::: DATA PROVIDED :::

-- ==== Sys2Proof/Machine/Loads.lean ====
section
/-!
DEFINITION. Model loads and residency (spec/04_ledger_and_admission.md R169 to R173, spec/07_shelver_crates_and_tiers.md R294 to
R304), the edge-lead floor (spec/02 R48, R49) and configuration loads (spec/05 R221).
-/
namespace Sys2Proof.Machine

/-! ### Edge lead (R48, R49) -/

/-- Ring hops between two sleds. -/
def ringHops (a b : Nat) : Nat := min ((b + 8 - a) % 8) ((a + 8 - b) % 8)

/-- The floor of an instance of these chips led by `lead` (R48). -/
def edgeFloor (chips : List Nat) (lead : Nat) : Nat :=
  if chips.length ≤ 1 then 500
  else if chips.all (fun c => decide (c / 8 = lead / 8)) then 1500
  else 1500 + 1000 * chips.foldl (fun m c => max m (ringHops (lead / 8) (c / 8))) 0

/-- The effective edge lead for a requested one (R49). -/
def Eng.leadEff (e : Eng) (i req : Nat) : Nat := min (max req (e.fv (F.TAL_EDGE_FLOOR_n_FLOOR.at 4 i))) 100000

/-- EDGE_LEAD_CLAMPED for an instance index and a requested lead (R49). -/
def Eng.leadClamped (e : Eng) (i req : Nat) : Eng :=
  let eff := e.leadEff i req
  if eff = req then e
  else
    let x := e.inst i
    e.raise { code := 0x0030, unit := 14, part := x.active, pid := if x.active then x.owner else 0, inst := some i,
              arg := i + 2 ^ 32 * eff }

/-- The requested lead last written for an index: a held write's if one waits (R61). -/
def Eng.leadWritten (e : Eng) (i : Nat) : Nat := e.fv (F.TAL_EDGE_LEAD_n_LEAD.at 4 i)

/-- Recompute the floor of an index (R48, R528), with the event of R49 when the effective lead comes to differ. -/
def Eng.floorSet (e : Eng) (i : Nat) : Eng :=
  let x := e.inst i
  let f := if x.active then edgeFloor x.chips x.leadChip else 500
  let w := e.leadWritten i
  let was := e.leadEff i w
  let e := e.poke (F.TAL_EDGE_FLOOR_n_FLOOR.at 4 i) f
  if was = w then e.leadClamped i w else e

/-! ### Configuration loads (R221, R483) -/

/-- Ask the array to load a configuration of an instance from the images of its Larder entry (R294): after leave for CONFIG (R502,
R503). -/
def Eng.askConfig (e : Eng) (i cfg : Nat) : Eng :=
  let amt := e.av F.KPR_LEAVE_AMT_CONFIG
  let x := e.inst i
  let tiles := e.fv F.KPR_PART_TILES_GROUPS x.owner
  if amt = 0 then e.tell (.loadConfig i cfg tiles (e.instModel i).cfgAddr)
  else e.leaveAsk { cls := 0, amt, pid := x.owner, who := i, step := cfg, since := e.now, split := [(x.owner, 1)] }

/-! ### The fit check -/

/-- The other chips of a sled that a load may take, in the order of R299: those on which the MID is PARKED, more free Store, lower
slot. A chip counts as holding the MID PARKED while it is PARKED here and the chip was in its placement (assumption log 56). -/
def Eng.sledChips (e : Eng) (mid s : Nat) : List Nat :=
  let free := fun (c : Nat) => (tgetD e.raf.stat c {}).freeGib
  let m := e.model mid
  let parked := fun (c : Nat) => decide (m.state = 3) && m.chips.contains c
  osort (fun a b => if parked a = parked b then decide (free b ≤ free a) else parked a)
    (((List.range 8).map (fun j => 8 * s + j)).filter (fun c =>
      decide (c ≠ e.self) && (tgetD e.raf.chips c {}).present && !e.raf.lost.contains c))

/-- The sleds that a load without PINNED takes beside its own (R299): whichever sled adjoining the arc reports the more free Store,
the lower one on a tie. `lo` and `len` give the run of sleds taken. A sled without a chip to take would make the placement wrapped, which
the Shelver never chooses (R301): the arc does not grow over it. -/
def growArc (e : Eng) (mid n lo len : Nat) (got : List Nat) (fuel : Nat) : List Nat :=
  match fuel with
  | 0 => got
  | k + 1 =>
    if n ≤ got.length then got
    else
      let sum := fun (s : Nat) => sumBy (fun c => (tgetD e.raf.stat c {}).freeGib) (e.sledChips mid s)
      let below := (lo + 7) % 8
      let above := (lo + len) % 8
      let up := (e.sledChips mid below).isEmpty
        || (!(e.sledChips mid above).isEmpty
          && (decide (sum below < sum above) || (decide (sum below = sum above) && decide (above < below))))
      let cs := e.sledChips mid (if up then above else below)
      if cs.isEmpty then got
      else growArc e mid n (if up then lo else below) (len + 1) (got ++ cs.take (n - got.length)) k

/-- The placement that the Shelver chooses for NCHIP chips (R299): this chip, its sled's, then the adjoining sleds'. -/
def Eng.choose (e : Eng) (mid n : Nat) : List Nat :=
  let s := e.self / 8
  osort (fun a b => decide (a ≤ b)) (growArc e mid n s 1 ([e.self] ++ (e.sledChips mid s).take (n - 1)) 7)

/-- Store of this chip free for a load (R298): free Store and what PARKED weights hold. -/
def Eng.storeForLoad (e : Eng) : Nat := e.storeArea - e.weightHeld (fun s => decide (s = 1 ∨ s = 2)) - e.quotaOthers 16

:::
::: DATA PROVIDED :::

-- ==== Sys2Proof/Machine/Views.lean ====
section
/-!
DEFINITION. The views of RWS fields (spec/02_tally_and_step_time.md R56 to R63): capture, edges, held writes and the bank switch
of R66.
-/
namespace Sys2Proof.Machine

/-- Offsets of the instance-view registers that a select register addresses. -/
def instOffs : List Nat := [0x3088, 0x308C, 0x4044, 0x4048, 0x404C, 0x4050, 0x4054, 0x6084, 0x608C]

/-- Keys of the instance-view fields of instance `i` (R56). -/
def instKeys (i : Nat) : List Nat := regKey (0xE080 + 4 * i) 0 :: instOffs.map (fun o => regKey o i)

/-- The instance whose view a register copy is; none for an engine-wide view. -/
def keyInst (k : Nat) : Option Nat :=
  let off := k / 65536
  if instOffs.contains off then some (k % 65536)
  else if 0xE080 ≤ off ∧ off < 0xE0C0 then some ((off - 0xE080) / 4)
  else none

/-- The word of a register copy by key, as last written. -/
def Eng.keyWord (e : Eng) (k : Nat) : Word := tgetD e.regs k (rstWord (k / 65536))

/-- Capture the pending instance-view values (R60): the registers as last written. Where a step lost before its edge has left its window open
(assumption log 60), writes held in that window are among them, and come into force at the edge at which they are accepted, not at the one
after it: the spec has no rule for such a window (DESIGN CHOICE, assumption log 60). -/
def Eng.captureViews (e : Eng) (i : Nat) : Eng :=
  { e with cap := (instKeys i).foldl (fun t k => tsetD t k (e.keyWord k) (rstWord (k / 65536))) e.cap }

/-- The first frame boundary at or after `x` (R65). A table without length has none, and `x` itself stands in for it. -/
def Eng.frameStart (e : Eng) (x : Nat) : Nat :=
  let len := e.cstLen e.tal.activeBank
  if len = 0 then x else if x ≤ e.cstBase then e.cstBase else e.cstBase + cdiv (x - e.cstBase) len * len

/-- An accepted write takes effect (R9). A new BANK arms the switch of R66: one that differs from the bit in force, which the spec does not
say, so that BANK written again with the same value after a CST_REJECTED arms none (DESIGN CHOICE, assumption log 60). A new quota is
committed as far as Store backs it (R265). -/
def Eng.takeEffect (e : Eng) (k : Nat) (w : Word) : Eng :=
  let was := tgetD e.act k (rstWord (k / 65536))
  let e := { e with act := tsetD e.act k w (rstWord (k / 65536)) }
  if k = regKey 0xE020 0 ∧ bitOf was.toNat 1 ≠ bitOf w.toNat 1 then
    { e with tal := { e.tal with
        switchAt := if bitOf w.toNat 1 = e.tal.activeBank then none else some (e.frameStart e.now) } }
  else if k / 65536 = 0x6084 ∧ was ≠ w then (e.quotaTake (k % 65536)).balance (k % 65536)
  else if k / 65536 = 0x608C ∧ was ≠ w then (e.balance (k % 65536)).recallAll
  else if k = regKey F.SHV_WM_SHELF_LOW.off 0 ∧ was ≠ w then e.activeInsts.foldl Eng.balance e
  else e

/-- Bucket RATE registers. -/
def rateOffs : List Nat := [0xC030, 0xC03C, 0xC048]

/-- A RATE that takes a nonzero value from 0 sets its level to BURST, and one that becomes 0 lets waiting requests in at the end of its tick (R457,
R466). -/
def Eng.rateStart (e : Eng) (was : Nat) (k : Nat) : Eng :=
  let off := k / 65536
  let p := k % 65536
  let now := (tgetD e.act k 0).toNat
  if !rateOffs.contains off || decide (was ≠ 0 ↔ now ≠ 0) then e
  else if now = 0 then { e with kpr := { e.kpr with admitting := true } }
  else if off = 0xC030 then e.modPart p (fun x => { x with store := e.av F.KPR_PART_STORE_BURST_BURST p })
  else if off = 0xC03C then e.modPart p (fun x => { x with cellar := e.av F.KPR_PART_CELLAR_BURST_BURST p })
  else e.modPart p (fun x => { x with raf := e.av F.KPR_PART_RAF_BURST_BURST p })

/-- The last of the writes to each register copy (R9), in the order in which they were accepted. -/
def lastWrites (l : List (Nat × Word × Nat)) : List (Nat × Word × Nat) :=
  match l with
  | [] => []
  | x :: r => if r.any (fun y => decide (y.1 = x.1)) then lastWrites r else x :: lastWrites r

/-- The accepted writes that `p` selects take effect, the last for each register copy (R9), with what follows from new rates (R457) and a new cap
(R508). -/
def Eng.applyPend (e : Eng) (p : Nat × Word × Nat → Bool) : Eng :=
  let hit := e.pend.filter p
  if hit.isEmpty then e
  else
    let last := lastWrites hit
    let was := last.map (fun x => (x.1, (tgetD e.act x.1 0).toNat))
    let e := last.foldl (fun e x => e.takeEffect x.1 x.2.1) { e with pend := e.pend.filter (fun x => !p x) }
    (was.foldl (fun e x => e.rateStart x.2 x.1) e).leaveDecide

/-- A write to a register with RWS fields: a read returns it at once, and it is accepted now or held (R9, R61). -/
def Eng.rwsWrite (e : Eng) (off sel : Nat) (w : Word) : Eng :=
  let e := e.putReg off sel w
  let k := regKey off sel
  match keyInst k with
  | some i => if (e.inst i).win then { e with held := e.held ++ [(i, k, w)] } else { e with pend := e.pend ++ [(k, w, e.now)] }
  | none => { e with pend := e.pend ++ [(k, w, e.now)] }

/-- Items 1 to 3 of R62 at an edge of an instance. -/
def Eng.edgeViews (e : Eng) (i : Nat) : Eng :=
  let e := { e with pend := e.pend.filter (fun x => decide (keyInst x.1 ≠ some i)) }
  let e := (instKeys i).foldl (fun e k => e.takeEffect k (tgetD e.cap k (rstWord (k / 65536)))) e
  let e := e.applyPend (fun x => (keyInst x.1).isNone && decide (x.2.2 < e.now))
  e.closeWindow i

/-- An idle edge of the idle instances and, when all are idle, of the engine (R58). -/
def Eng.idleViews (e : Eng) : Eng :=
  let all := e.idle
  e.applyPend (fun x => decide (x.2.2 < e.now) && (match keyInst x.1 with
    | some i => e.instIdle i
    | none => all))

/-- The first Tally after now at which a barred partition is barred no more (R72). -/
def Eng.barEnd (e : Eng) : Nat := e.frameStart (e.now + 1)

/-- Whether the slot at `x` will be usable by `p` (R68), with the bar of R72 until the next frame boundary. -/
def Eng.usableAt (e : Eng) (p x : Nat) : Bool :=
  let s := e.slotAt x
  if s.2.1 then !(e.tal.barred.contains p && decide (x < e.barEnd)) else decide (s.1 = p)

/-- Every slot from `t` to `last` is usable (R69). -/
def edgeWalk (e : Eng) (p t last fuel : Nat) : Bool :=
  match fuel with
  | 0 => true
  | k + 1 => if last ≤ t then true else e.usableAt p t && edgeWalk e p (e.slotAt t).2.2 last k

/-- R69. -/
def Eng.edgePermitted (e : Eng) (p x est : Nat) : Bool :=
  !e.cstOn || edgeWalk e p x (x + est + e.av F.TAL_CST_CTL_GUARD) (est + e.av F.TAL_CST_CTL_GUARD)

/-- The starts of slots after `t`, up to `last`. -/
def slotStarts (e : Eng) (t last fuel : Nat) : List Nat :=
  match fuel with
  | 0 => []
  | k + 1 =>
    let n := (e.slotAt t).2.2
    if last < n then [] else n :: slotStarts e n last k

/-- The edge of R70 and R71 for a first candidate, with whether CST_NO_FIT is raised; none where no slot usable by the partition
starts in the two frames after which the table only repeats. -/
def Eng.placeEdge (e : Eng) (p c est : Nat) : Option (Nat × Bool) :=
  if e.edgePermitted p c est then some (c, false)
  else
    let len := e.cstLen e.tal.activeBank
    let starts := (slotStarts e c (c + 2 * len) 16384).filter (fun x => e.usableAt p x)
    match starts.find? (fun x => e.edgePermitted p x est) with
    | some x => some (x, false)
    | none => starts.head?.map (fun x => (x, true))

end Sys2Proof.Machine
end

:::

WHAT YOU ARE ASKED TO DO: Where a line in the records above contains the word "more", copy that line.

RESULT:
/-- The other chips of a sled that a load may take, in the order of R299: those on which the MID is PARKED, more free Store, lower
/-- The sleds that a load without PINNED takes beside its own (R299): whichever sled adjoining the arc reports the more free Store,
/-- The first Tally after now at which a barred partition is barred no more (R72). -/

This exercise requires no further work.